:: ABOUT THIS TASK ::
For every line in the records below that holds "isOuter", make a copy.
━━━━━━
/-- The limits of a door's timers. The travel limit in UNBOLTING or BOLTING puts the door in FAULT with BOLT_JAM and ends
its grant without passage (R44, R53, R57, R59); in FAULT it ends the exit that is driven, and the cause stays (R60). A
grant lapses at the step deadline of a RELEASED door (R44, R54): it ends without passage, and with or without one the door
goes to BOLTING, or in HOLD_OPEN to RELEASED without a grant; a bolt that reads THROWN makes it SECURED at once (R51, R57).
A grant that ends tests the door's pending exit (R63), and an ENTRY or REMOTE_ENTRY grant retires the ADMITTED records it
names. The held-open limit of an OPEN door raises DOOR_HELD naming the door and its strongroom, counts up held, stopping at
255, and makes the step deadline absent (R55). That an expiry before its deadline changes nothing (log 3), that
a bolt THROWN is taken before the door's own pending exit is tested (log 19), that entry to FAULT tests that exit (log
20), and that it begins also at a door RELEASED in HOLD_OPEN (log 44), are the model's choices. -/
def Obligations.DoorLimitsRunOut : Prop :=
  (∀ (s : State) (d : DoorNo) (ms : Nat), s.Live → (s.door d).state = .unbolting ∨ (s.door d).state = .bolting →
      (s.door d).stepDeadline = some ms →
      (s.uptimeMs < ms → exec (.travelLimit d) s = .next s)
        ∧ (ms ≤ s.uptimeMs → (∀ g, (s.door d).grant = some g → ¬ g.Retires) →
          Happens (.travelLimit d) s [.doors] fun t =>
            s.TestsPending d ((s.door d).atRest (.fault .boltJam)) (t.door d) ∧ ∀ e, e ≠ d → t.door e = s.door e)
        ∧ (∀ g, ms ≤ s.uptimeMs → (s.door d).grant = some g → g.Retires → (s.door d).NamesApart g →
          Happens (.travelLimit d) s
            [.doors, .permits, .records, .watches, .lists, .pairs, .zones, .alarms, .overflow, .lostCount] fun t =>
            s.TestsPending d ((s.door d).atRest (.fault .boltJam)) (t.door d) ∧ s.RetiresAdmitted g t
              ∧ ∀ o, o ∉ g.slots → (t.occupant o).isSome = (s.occupant o).isSome))
    ∧ (∀ (s : State) (d : DoorNo) (ms : Nat) (c : FaultCause) (g : Grant), s.Live → (s.door d).state = .fault c →
      (s.door d).stepDeadline = some ms → (s.door d).grant = some g → ¬ g.Retires →
      (s.uptimeMs < ms → exec (.travelLimit d) s = .next s)
        ∧ (ms ≤ s.uptimeMs →
          Happens (.travelLimit d) s [.doors] fun t =>
            s.TestsPending d ((s.door d).atRest (.fault c)) (t.door d) ∧ ∀ e, e ≠ d → t.door e = s.door e))
    ∧ (∀ (s : State) (d : DoorNo) (ms : Nat) (x : Door), s.Live → (s.door d).state = .released →
      (s.door d).stepDeadline = some ms →
      x = (if (s.door d).effMode = .holdOpen then (s.door d).atRest .released else s.boltingFrom d (s.door d)) →
      (s.uptimeMs < ms → exec (.lapse d) s = .next s)
        ∧ (ms ≤ s.uptimeMs → (s.door d).effMode = .holdOpen ∨ (s.door d).bolt ≠ some .thrown →
          ((∀ g, (s.door d).grant = some g → ¬ g.Retires) →
              Happens (.lapse d) s [.doors] fun t =>
                s.TestsPending d x (t.door d) ∧ ∀ e, e ≠ d → t.door e = s.door e)
            ∧ (∀ g, (s.door d).grant = some g → g.Retires → (s.door d).NamesApart g →
              Happens (.lapse d) s
                [.doors, .permits, .records, .watches, .lists, .pairs, .zones, .alarms, .overflow, .lostCount] fun t =>
                s.TestsPending d x (t.door d) ∧ s.RetiresAdmitted g t
                  ∧ ∀ o, o ∉ g.slots → (t.occupant o).isSome = (s.occupant o).isSome))
        ∧ (ms ≤ s.uptimeMs → (s.door d).effMode ≠ .holdOpen → (s.door d).bolt = some .thrown →
          ((∀ g, (s.door d).grant = some g → ¬ g.Retires) →
              Happens (.lapse d) s [.doors, .alarms] fun t =>
                s.Secures d ((s.door d).atRest .secured) t
                  ∧ CauseEnded ⟨.forcedDoor, some (roomOf d), some d, none, none⟩ t)
            ∧ (∀ g, (s.door d).grant = some g → g.Retires → (s.door d).pendingExit = none →
              (s.door (partner d)).pendingExit = none →
              Happens (.lapse d) s
                [.doors, .permits, .records, .watches, .lists, .pairs, .zones, .alarms, .overflow, .lostCount] fun t =>
                t.door d = (s.door d).atRest .secured ∧ s.RetiresAdmitted g t
                  ∧ CauseEnded ⟨.forcedDoor, some (roomOf d), some d, none, none⟩ t)))
    ∧ ∀ (s : State) (d : DoorNo) (ms : Nat), s.Live → (s.door d).state = .opened → (s.door d).stepDeadline = some ms →
      (s.uptimeMs < ms → exec (.heldOpenLimit d) s = .next s)
        ∧ (ms ≤ s.uptimeMs →
          Happens (.heldOpenLimit d) s [.doors, .watches, .alarms, .overflow, .lostCount] fun t =>
            t.door d = { s.door d with held := min ((s.door d).held + 1) 255, stepDeadline := none }
              ∧ (∀ e, e ≠ d → t.door e = s.door e)
              ∧ s.RaisesOrLoses ⟨.doorHeld, some (roomOf d), some d, none, none⟩ t)

/-- The end of the re-bolt delay (R43, R56): with a grant its passage is complete, passages counts up and each record the
grant names moves by its row; without one no passage is counted. The grant becomes absent and the door goes to BOLTING, or
in HOLD_OPEN to RELEASED without a grant, and its pending exit is tested (R63); a bolt that reads THROWN makes it SECURED
at once (R51, R57). That an expiry before its deadline changes nothing (log 3), that a bolt THROWN is taken before the
door's own pending exit is tested, so that the cause of FORCED_DOOR ends first (log 19), and that this exit begins also at
a door RELEASED in HOLD_OPEN (log 44), are the model's choices. -/
def Obligations.PassageCompletes : Prop :=
  ∀ (s : State) (d : DoorNo) (ms : Nat) (x y : Door), s.Live → (s.door d).state = .closedWait →
    (s.door d).stepDeadline = some ms →
    x = (if (s.door d).effMode = .holdOpen then (s.door d).atRest .released else s.boltingFrom d (s.door d)) →
    y = (s.door d).atRest .secured →
    (s.uptimeMs < ms → exec (.reboltDelayEnd d) s = .next s)
      ∧ (ms ≤ s.uptimeMs → (s.door d).grant = none →
        ((s.door d).effMode = .holdOpen ∨ (s.door d).bolt ≠ some .thrown →
            Happens (.reboltDelayEnd d) s [.doors] fun t =>
              s.TestsPending d x (t.door d) ∧ ∀ e, e ≠ d → t.door e = s.door e)
          ∧ ((s.door d).effMode ≠ .holdOpen → (s.door d).bolt = some .thrown →
            Happens (.reboltDelayEnd d) s [.doors, .alarms] fun t =>
              s.Secures d y t ∧ CauseEnded ⟨.forcedDoor, some (roomOf d), some d, none, none⟩ t))
      ∧ (∀ g, ms ≤ s.uptimeMs → (s.door d).grant = some g →
        ((s.door d).effMode = .holdOpen ∨ (s.door d).bolt ≠ some .thrown → (s.door d).NamesApart g →
            Happens (.reboltDelayEnd d) s
              [.doors, .permits, .records, .watches, .lists, .pairs, .zones, .alarms, .overflow, .lostCount] fun t =>
              s.TestsPending d { x with passages := (s.door d).passages + 1 } (t.door d) ∧ s.Passed g.kind d g.slots t
                ∧ (g.kind ≠ .exit ∨ isOuter d = false → ∀ e, e ≠ d → t.door e = s.door e)
                ∧ (g.kind = .anonymousExit → OnlyChanges [.doors, .changes] s t))
          ∧ ((s.door d).effMode ≠ .holdOpen → (s.door d).bolt = some .thrown →
            Happens (.reboltDelayEnd d) s
              [.doors, .permits, .records, .watches, .lists, .pairs, .zones, .alarms, .overflow, .lostCount] fun t =>
              s.Passed g.kind d g.slots t ∧ CauseEnded ⟨.forcedDoor, some (roomOf d), some d, none, none⟩ t
                ∧ (g.kind ≠ .exit ∨ isOuter d = false →
                  s.Secures d { y with passages := (s.door d).passages + 1 } t)
                ∧ ((s.door d).pendingExit = none → (s.door (partner d)).pendingExit = none →
                  t.door d = { y with passages := (s.door d).passages + 1 })))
━━━━━━
:: SOLUTION ::
                ∧ (g.kind ≠ .exit ∨ isOuter d = false → ∀ e, e ≠ d → t.door e = s.door e)
                ∧ (g.kind ≠ .exit ∨ isOuter d = false →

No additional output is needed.